Excel BI - PowerQuery Challenge 300

excel-challenges
power-query
Transpose
Published

March 24, 2026

Illustration for Excel BI - PowerQuery Challenge 300

Challenge Description

Transpose

Solutions

library(tidyverse)
library(readxl)

path = "Power Query/300-399/300/PQ_Challenge_300.xlsx"
input = read_excel(path, range = "A1:F12", col_names = FALSE)
test  = read_excel(path, range = "H1:L21")

result = input %>%
  mutate(Factory = ifelse(str_detect( `...1`, "Factory"), str_sub(`...1`, -1, -1), NA)) %>%
  fill(Factory, `...1`) %>%
  filter(str_detect(`...1`, "Factory", negate = T)) %>%
  rename(Project = `...1`, 
         Type = `...2`, 
         Q1 = `...3`, 
         Q2 = `...4`, 
         Q3 = `...5`, 
         Q4 = `...6`,
         Factory = Factory) %>%
  pivot_longer(cols = c(Q1, Q2, Q3, Q4), 
               names_to = "Quarter", 
               values_to = "Value") %>%
  mutate(Value = as.numeric(Value)) %>%
  pivot_wider(names_from = Type, values_from = Value) %>%
  select(Factory, Quarter, Project, Budget, Actual) 

all.equal(result, test)
# > [1] TRUE
  • Logic:

    • Reads the workbook range needed for the challenge

    • Reshapes the data into the structure required by the result table

    • Builds helper columns that drive the final output

    • Uses direct pattern parsing where the workbook encodes logic in text

  • Strengths:

    • The R solution stays close to the workbook logic and keeps the transformation compact.
  • Areas for Improvement:

    • The code assumes the workbook layout and selected ranges remain stable.
  • Gem:

    • The best part of the solution is choosing the right intermediate shape before formatting the final output.
import pandas as pd

path = "300-399/300/PQ_Challenge_300.xlsx"
input = pd.read_excel(path, sheet_name=0, header=None, usecols="A:F", nrows=12)
test = pd.read_excel(path, sheet_name=0, usecols="H:L", nrows=21)

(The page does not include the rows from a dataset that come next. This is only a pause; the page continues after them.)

-- ==== Sys2Proof/Machine/Ops.lean ====
section
/-! DEFINITION. The operations the meanings share: indices and updates of the units, flags, Shale entries, completions and
the actions that wait for axes. -/
namespace Sys2Proof.Machine
open Sys2Proof

/-! ### Mapping of axes, coils, legs, converters and groups (R29) -/

/-- Group of an axis. -/
def groupOf (n : AxisId) : GroupId := ⟨n.val / 4, by omega⟩
/-- Axis of local index `k` of a group. -/
def axisAt (g : GroupId) (k : Fin 4) : AxisId := ⟨4 * g.val + k.val, by omega⟩
/-- Leg `k` of an axis: A+, A−, B+, B−. -/
def legOf (n : AxisId) (k : Fin 4) : LegId := ⟨4 * n.val + k.val, by omega⟩
/-- Leg `m` of a group. -/
def legAt (g : GroupId) (m : Fin 16) : LegId := ⟨16 * g.val + m.val, by omega⟩
/-- Coil A of an axis. -/
def coilA (n : AxisId) : CoilId := ⟨2 * n.val, by omega⟩
/-- Coil B of an axis. -/
def coilB (n : AxisId) : CoilId := ⟨2 * n.val + 1, by omega⟩
/-- Axis of a coil. -/
def axisOfCoil (c : CoilId) : AxisId := ⟨c.val / 2, by omega⟩
/-- Axis of a leg. -/
def axisOfLeg (m : LegId) : AxisId := ⟨m.val / 4, by omega⟩
/-- Coil of a leg. -/
def coilOfLeg (m : LegId) : CoilId := ⟨m.val / 2, by omega⟩
/-- Plus leg of a coil. -/
def legPlus (c : CoilId) : LegId := ⟨2 * c.val, by omega⟩
/-- Minus leg of a coil. -/
def legMinus (c : CoilId) : LegId := ⟨2 * c.val + 1, by omega⟩
/-- Group of a leg. -/
def groupOfLeg (m : LegId) : GroupId := ⟨m.val / 16, by omega⟩
/-- Converter of a coil: ADC-A for the local axes 0 and 1, ADC-B for 2 and 3. -/
def adcOf (c : CoilId) : AdcId := ⟨c.val / 4, by omega⟩
/-- Group of a converter. -/
def groupOfAdc (a : AdcId) : GroupId := ⟨a.val / 2, by omega⟩
/-- The four coils of a converter. -/
def adcCoil (a : AdcId) (k : Fin 4) : CoilId := ⟨4 * a.val + k.val, by omega⟩
/-- Coil `q` of a group. -/
def coilAt (g : GroupId) (q : Fin 8) : CoilId := ⟨8 * g.val + q.val, by omega⟩
/-- Every axis in ascending order. -/
def allAxes : List AxisId := List.finRange 48
/-- Every group in ascending order. -/
def allGroups : List GroupId := List.finRange 12
/-- The four axes of a group. -/
def groupAxes (g : GroupId) : List AxisId := (List.finRange 4).map (axisAt g)
/-- The four legs of an axis. -/
def axisLegs (n : AxisId) : List LegId := (List.finRange 4).map (legOf n)
/-- The odd axis of the pair of an axis. -/
def partnerOf (n : AxisId) : AxisId := ⟨2 * (n.val / 2) + 1, by omega⟩
/-- The even axis of the pair of an axis. -/
def leadOf (n : AxisId) : AxisId := ⟨2 * (n.val / 2), by omega⟩

/-! ### Updates of one unit -/

def State.modAxis (s : State) (n : AxisId) (f : Axis → Axis) : State := { s with axes := upd s.axes n f }
def State.modCfg (s : State) (n : AxisId) (f : AxisCfg → AxisCfg) : State := s.modAxis n fun a => { a with cfg := f a.cfg }
def State.modMot (s : State) (n : AxisId) (f : AxisMotion → AxisMotion) : State :=
  s.modAxis n fun a => { a with mot := f a.mot }
def State.modDrv (s : State) (n : AxisId) (f : AxisDrive → AxisDrive) : State := s.modAxis n fun a => { a with drv := f a.drv }
def State.modEnc (s : State) (n : AxisId) (f : AxisEnc → AxisEnc) : State := s.modAxis n fun a => { a with enc := f a.enc }
def State.modObs (s : State) (n : AxisId) (f : AxisObs → AxisObs) : State := s.modAxis n fun a => { a with obs := f a.obs }
def State.modProt (s : State) (n : AxisId) (f : AxisProt → AxisProt) : State :=
  s.modAxis n fun a => { a with prot := f a.prot }
def State.modCoil (s : State) (c : CoilId) (f : Coil → Coil) : State := { s with coils := upd s.coils c f }
def State.modLeg (s : State) (m : LegId) (f : Leg → Leg) : State := { s with legs := upd s.legs m f }
def State.modAdc (s : State) (a : AdcId) (f : Adc → Adc) : State := { s with adcs := upd s.adcs a f }
def State.modGroup (s : State) (g : GroupId) (f : Group → Group) : State := { s with groups := upd s.groups g f }
def State.modPin (s : State) (p : PinId) (f : Pin → Pin) : State := { s with pins := upd s.pins p f }
def State.modTable (s : State) (t : Fin 4) (f : MicroTable → MicroTable) : State := { s with tables := upd s.tables t f }

/-- The axis `n`. -/
def State.ax (s : State) (n : AxisId) : Axis := s.axes[n.val]
/-- The group `g`. -/
def State.grp (s : State) (g : GroupId) : Group := s.groups[g.val]
/-- The coil `c`. -/
def State.coil (s : State) (c : CoilId) : Coil := s.coils[c.val]
/-- The leg `m`. -/
def State.leg (s : State) (m : LegId) : Leg := s.legs[m.val]
/-- The converter `a`. -/
def State.adc (s : State) (a : AdcId) : Adc := s.adcs[a.val]
/-- The pin `p`. -/
def State.pin (s : State) (p : PinId) : Pin := s.pins[p.val]

/-- A unit-by-unit effect on every element of a list, in its order. -/
def State.forAll {α : Type} (s : State) (l : List α) (f : State → α → State) : State := l.foldl f s

/-! ### Time (R44, R56) -/

/-- Frame length in PWM ticks by FLEN code (R56); the reserved codes are never in force. -/
def frameTicks (c : BitVec 3) : Nat :=
  match c.toNat with
  | 0 => 4000
  | 1 => 5333
  | 2 => 6400
  | 4 => 10667
  | 5 => 16000
  | _ => 8000

/-- L in force. -/
def State.len (s : State) : Nat := frameTicks s.tb.flenEff
/-- PWM ticks of `x` milliseconds (R27). -/
def msTicks (x : Nat) : Nat := x * 320000
/-- Timestamp of the last boundary in 6.25 ns ticks (R44). -/
def State.stamp (s : State) : Nat := s.tb.tick / 2
/-- The frame number. -/
def State.frameNat (s : State) : Nat := s.tb.frame.toNat
/-- The M7 position at the last snapshot. -/
def State.m7 (s : State) : Int := s.tb.snap[7]

/-- The standstill time of M0 to M4 in timestamp ticks: TSTILL ms (R40, R44). -/
def State.tstillTicks (s : State) : Nat := bits s.tb.tbCfgEff 9 0 * 160000

/-- The last interval of an edge-counting master may be used: it is valid, and no longer than TSTILL (R44, R47). -/
def EdgeMaster.timed (e : EdgeMaster) (tstill : Nat) : Bool := e.dvalid && e.d ≠ 0 && e.d ≤ tstill

/-! ### Gang mode (R31, R32) -/

/-- The pair of axis `n` is ganged. -/
def State.ganged (s : State) (n : AxisId) : Bool :=
  let g := s.grp (groupOf n)
  if n.val % 4 < 2 then g.gang01 else g.gang23

/-- Axis `n` is a gang partner. -/
def State.isPartner (s : State) (n : AxisId) : Bool := n.val % 2 = 1 && s.ganged n

/-- The axis that commands the legs of `n`: the lead of a ganged pair, else `n`. -/
def State.driver (s : State) (n : AxisId) : AxisId := if s.ganged n then leadOf n else n

/-- The axes whose legs follow axis `n`. -/
def State.driven (s : State) (n : AxisId) : List AxisId := if s.ganged n then [leadOf n, partnerOf n] else [n]

/-! ### Shale entries and latched faults (R424, R425, R474, R509) -/

/-- A Shale entry joins the pending queue of 64; a further one is dropped and counted (R425). SEQ is given when it is
written. -/
def State.shale (s : State) (cls code src : Nat) (data : BitVec 24) : State :=
  if s.dev.shalePend.length < 64 then
    { s with dev := { s.dev with shalePend := s.dev.shalePend ++
      [{ cls := BitVec.ofNat 8 cls, code := BitVec.ofNat 8 code, seq := 0, poh := s.nvm.pohSaved,
         src := BitVec.ofNat 8 src, frame := s.tb.frame.setWidth 32, data := data }] } }
  else { s with dev := { s.dev with shaleDropped := s.dev.shaleDropped + 1 } }

/-- DATA of a Shale entry that names a page and a word; which bits hold which is a DESIGN CHOICE
(notes/assumptions/25.md). -/
def pageWord (page word : Nat) : BitVec 24 := BitVec.ofNat 24 (page * 256 + word)

/-- The Shale entry of an AXk_STAT flag (R424). -/
def State.shaleAxis (s : State) (n : AxisId) (flag : Nat) : State :=
  s.shale 5 flag n.val (BitVec.ofInt 24 ((s.ax n).mot.mProg / 65536))

/-- GRP_FAULT of a group (R509). -/
def State.grpFault (s : State) (g : GroupId) : Word :=
  let x := s.grp g
  let intlk := maskOf ((List.finRange 16).map fun m => (s.leg (legAt g m)).intlk)
  BitVec.ofNat 32 (intlk + x.faults.toNat * 2 ^ 16 + bit x.link * 2 ^ 24 + bit x.thermSticky * 2 ^ 25 + bit x.par * 2 ^ 26)

/-- The FAULT bit of the status word (R273). -/
def State.faultBit (s : State) : Bool := s.dev.gfault ≠ 0 || allGroups.any fun g => s.grpFault g ≠ 0

/-- The alert cause of a rising FAULT bit is latched, and pulls SBALRT low again where it was announced (R353, R354). -/
def State.noteFault (s : State) : State :=
  let f := s.faultBit
  let rise := f && !s.sb.faultSeen
  { s with sb := { s.sb with faultSeen := f, causes := if rise then s.sb.causes ||| 1 else s.sb.causes
                             announced := if rise then s.sb.announced &&& ~~~1 else s.sb.announced } }

/-- An alert cause is latched (R353). -/
def State.alert (s : State) (i : Nat) : State :=
  { s with sb := { s.sb with causes := s.sb.causes ||| BitVec.ofNat 6 (2 ^ i)
                             announced := s.sb.announced &&& ~~~ BitVec.ofNat 6 (2 ^ i) } }

/-- A GFAULT bit is set, with its Shale entry of class 0x07 (R424, R474). -/
def State.gfaultSet (s : State) (i : Nat) : State :=
  (State.noteFault { s with dev := { s.dev with gfault := s.dev.gfault ||| BitVec.ofNat 8 (2 ^ i) } }).shale 7 i 255
    (Config.shaleData 7)

/-- GRP_FAULT bits 16 to 23 are set, with a Shale entry of class 0x04 and the CODE given (R424, R509). -/
def State.grpFaultSet (s : State) (g : GroupId) (b : Nat) (code : Byte) : State :=
  (State.noteFault (s.modGroup g fun x => { x with faults := x.faults ||| BitVec.ofNat 8 (2 ^ b) })).shale 4 code.toNat g.val
    (pageWord (4 + g.val) 2)

/-- A programming or erase pulse may start: VDD is above the NVM write margin (R384, R545), which the model takes to hold while VDD is
valid (DEDUCED, notes/assumptions/96.md). -/
def State.marginOk (s : State) : Bool := s.sb.vdd

/-- A free value of the model's own counter (notes/assumptions/9.md). -/
def State.freeVal (s : State) : Int × State :=
  (Config.freeValue s.dev.free, { s with dev := { s.dev with free := s.dev.free + 1 } })

/-! ### Completions (R300 to R304, R311) -/

/-- The code of a status (R311). -/
def Status.code : Status → Byte
  | .ok => 0x00 | .stopped => 0x01 | .flushed => 0x02
  | .rejectOpcode => 0x10 | .rejectLength => 0x11 | .rejectParam => 0x12 | .rejectAxis => 0x13
  | .rejectOwner => 0x14 | .rejectState => 0x15 | .rejectKey => 0x16
  | .timeout => 0x20 | .driveFault => 0x21 | .stall => 0x22 | .limit => 0x23 | .homeLimit => 0x24
  | .swChatter => 0x25 | .unplugged => 0x26 | .safeOff => 0x27 | .thermal => 0x28 | .supply => 0x29
  | .integrityLost => 0x30 | .busy => 0x31

/-- The word that names no field (R302). -/
def noField : Word := 0xFFFFFFFF

/-- The completion request of HIRQ after a change of the ring (R305). -/
def Queues.request (q : Queues) : Queues :=
  { q with cplReq := !q.ring.isEmpty && (q.cplReq || q.thr.toNat ≤ q.ring.length) }

/-- Commands start: the module runs, dispatch is not suspended, and the module is not in SAFE_HOLD (R28, R276, R381, R390, R418). -/
def State.dispatching (s : State) : Bool := s.dev.stage = .running && !s.dev.suspended && !s.dev.safeHold

/-- An entry enters the ring, or the staging buffer while dispatch is suspended (R303, R420); in SAFE_HOLD the commands in flight do
not complete on the host port (R28, R276). -/
def State.pushEntry (s : State) (c : Completion) : State :=
  if s.dev.safeHold then s
  else if s.dev.suspended then { s with q := { s.q with staged := s.q.staged ++ [c] } }
  else { s with q := ({ s.q with ring := s.q.ring ++ [c] }).request }

/-- The result of a side-band command that acted at once (R350). -/
def State.sbResult (s : State) (r : Byte) : State :=
  { s with sb := { s.sb with result := r, pendAct := none, pendBank := false, pendWait := false } }

/-- A command completes: in your host's ring, as the side-band result, or unseen. -/
def State.complete (s : State) (ref : CmdRef) (st : Status) (flags axis : Byte) (mpos word : Word) : State :=
  match ref with
  | .host tag q => s.pushEntry ⟨tag, st, flags, axis, q, mpos, word, false⟩
  | .sideband => s.sbResult st.code
  | .internal => s

/-- Low 32 bits of the integer part of an axis's m_prog (R302). -/
def State.axMpos (s : State) (n : AxisId) : Word := mpos32 (s.ax n).mot.mProg

/-- MPOS of a group broadcast or a module command (R302). -/
def State.m7pos (s : State) : Word := mpos32 s.m7

/-- The byte an axis has in a completion entry. -/
def axByte (n : AxisId) : Byte := BitVec.ofNat 8 n.val

/-- FLAGS of a segment (R301), with POSITION_UNSURE by R239. -/
def segFlagByte (f : SegFlags) (unsure : Bool) : Byte :=
  BitVec.ofNat 8 (bit f.accelClamped + 2 * bit f.blendDropped + 4 * bit f.headDelayed + 8 * bit unsure + 16 * bit f.calForced)

/-! ### Actions: commands whose completion waits for axes (R304) -/

/-- A new action; its number is the counter before. -/
def State.addAction (s : State) (ref : CmdRef) (axisByte : Byte) (kind : ActKind) (wait : List AxisId) : State :=
  { s with q := { s.q with
      actions := s.q.actions ++ [⟨s.q.nextAct, ref, axisByte, kind, wait, [], 0, 0⟩]
      nextAct := s.q.nextAct + 1 } }

/-- An action completes with the status and word of R304, and leaves the list. -/
def State.finishAction (s : State) (a : Action) : State :=
  let s1 := { s with q := { s.q with actions := s.q.actions.filter fun b => b.id ≠ a.id } }
  let bad := a.outs.filter fun o => o.status ≠ .ok
  let worst := bad.foldl (fun (w : Option AxisOutcome) o => match w with
    | none => some o
    | some p => if o.axis < p.axis then some o else some p) none
  let word := match a.kind with
    | .stop | .quickstop | .disable | .stopAll => BitVec.ofNat 32 a.count
    | .diagnose => a.outs.foldl (fun w o => w ||| o.word) 0
    | _ => (0 : Word)
  let single : Option AxisOutcome := if a.axisByte.toNat < 48 then a.outs.head? else none
  let mp := match single with
    | some o => o.mpos.getD (s.axMpos o.axis)
    | none => s.m7pos
  let (st, ab, w) := match worst with
    | some o => (o.status, axByte o.axis, o.word)
    | none => (Status.ok, a.axisByte, word)
  match a.ref with
  | .sideband =>
    if s1.sb.pendAct = some a.id then (s1.sbResult st.code).alert 5 else s1
  | r => s1.complete r st a.flags ab mp w

/-- One axis of an action has ended with the outcome given; the action completes with its last axis (R304). -/
def State.actionAxis (s : State) (id : Nat) (o : AxisOutcome) (count : Nat) (clamped : Bool) : State :=
  match s.q.actions.find? fun a => a.id = id with
  | none => s
  | some a =>
    if a.wait.contains o.axis then
      let a' := { a with wait := a.wait.erase o.axis, outs := a.outs ++ [o], count := a.count + count,
                         flags := if clamped then a.flags ||| 1 else a.flags }
      let s1 := { s with q := { s.q with actions := s.q.actions.map fun b => if b.id = id then a' else b } }
      if a'.wait.isEmpty then s1.finishAction a' else s1
    else s

/-- The actions of the kinds given that wait for an axis, in their order. -/
def State.waitingActs (s : State) (n : AxisId) (kinds : List ActKind) : List Action :=
  s.q.actions.filter fun a => kinds.contains a.kind && a.wait.contains n

/-- The axis leaves every action of the kinds given with the same outcome. -/
def State.endActs (s : State) (n : AxisId) (kinds : List ActKind) (st : Status) (word : Word) (count : Nat) : State :=
  s.forAll (s.waitingActs n kinds) fun s a => s.actionAxis a.id ⟨n, st, word, none⟩ count false

end Sys2Proof.Machine
end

input['Factory'] = input[0].where(input[0].astype(str).str.contains('Factory')).str[-1].ffill()
input = input[~input[0].astype(str).str.contains('Factory')]
input.columns = ['Project', 'Type', 'Q1', 'Q2', 'Q3', 'Q4', 'Factory']
input['Project'] = input['Project'].ffill()

df = input.melt(id_vars=['Factory', 'Project', 'Type'], value_vars=['Q1','Q2','Q3','Q4'],
                var_name='Quarter', value_name='Value')

result = df.pivot(index=['Factory','Quarter','Project'], columns='Type', values='Value').reset_index()
result = result[['Factory', 'Quarter', 'Project', 'Budget', 'Actual']].astype({'Budget': int, 'Actual': int})
result.columns.name = None
result = result.sort_values(['Factory', 'Project']).reset_index(drop=True)

print(result.equals(test)) # True
  • Logic:

    • Reads the workbook range needed for the challenge

    • Reshapes the data into the structure required by the result table

  • Strengths:

    • The Python version follows the same workbook rule in a direct pandas-oriented implementation.
  • Areas for Improvement:

    • As with the R version, any workbook layout change would require small adjustments.
  • Gem:

    • The implementation stays close to the source challenge instead of adding unnecessary abstraction.

Difficulty Level

This task is moderate:

  • It combines reshaping, grouping, or parsing steps that are common in Power Query style problems.

  • The main challenge is reproducing the workbook output structure exactly.